MATERIAL FOR THIS TASK:
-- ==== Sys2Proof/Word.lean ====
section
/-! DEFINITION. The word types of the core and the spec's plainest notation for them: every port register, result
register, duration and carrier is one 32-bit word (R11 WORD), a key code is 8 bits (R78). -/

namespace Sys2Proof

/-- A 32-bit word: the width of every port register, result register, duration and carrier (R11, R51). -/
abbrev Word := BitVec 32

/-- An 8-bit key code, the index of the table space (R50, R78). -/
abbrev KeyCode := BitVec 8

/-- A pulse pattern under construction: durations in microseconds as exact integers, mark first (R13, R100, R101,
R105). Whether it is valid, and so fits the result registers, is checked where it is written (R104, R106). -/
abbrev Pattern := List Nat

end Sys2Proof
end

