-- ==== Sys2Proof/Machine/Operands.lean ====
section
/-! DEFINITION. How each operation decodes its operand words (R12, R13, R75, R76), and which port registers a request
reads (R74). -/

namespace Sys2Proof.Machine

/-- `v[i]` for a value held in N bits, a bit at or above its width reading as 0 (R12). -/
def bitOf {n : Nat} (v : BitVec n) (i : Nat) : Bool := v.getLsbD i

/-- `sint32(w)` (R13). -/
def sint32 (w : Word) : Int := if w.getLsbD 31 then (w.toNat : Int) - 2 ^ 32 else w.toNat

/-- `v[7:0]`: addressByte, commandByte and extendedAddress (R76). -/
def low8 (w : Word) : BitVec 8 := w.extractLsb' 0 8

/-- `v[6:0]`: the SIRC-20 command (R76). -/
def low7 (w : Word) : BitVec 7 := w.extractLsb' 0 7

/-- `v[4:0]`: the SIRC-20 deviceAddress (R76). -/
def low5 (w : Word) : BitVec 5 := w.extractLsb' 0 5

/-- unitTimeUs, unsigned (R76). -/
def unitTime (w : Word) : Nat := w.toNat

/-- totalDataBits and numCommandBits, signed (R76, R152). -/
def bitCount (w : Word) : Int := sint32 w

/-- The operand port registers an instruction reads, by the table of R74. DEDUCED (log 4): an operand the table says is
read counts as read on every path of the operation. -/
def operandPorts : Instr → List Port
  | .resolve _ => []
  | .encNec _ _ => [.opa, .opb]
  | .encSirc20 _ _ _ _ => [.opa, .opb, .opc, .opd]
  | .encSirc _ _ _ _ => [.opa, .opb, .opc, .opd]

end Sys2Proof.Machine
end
--
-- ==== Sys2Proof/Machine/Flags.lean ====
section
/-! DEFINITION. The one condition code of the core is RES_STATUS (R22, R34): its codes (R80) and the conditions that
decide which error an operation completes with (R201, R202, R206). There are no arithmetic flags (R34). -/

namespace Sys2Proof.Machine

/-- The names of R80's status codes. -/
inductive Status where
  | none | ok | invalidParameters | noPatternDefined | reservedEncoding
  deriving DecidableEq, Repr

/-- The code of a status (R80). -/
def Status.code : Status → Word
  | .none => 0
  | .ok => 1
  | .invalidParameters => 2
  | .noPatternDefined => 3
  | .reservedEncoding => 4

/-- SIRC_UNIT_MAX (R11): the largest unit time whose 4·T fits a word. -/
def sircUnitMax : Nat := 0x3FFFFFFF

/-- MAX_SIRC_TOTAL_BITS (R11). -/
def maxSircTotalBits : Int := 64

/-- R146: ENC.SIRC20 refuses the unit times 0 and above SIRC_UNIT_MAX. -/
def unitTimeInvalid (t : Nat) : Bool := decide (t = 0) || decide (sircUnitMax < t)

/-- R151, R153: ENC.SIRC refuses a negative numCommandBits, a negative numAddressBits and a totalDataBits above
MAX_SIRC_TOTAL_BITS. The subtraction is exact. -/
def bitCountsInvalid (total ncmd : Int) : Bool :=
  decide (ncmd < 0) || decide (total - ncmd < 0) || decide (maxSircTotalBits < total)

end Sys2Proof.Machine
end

WHAT YOU HAVE TO DO:
For an answer, give a copy of every line in the listing that holds the word "reservedEncoding".

FINAL ANSWER:
  | none | ok | invalidParameters | noPatternDefined | reservedEncoding
  | .reservedEncoding => 4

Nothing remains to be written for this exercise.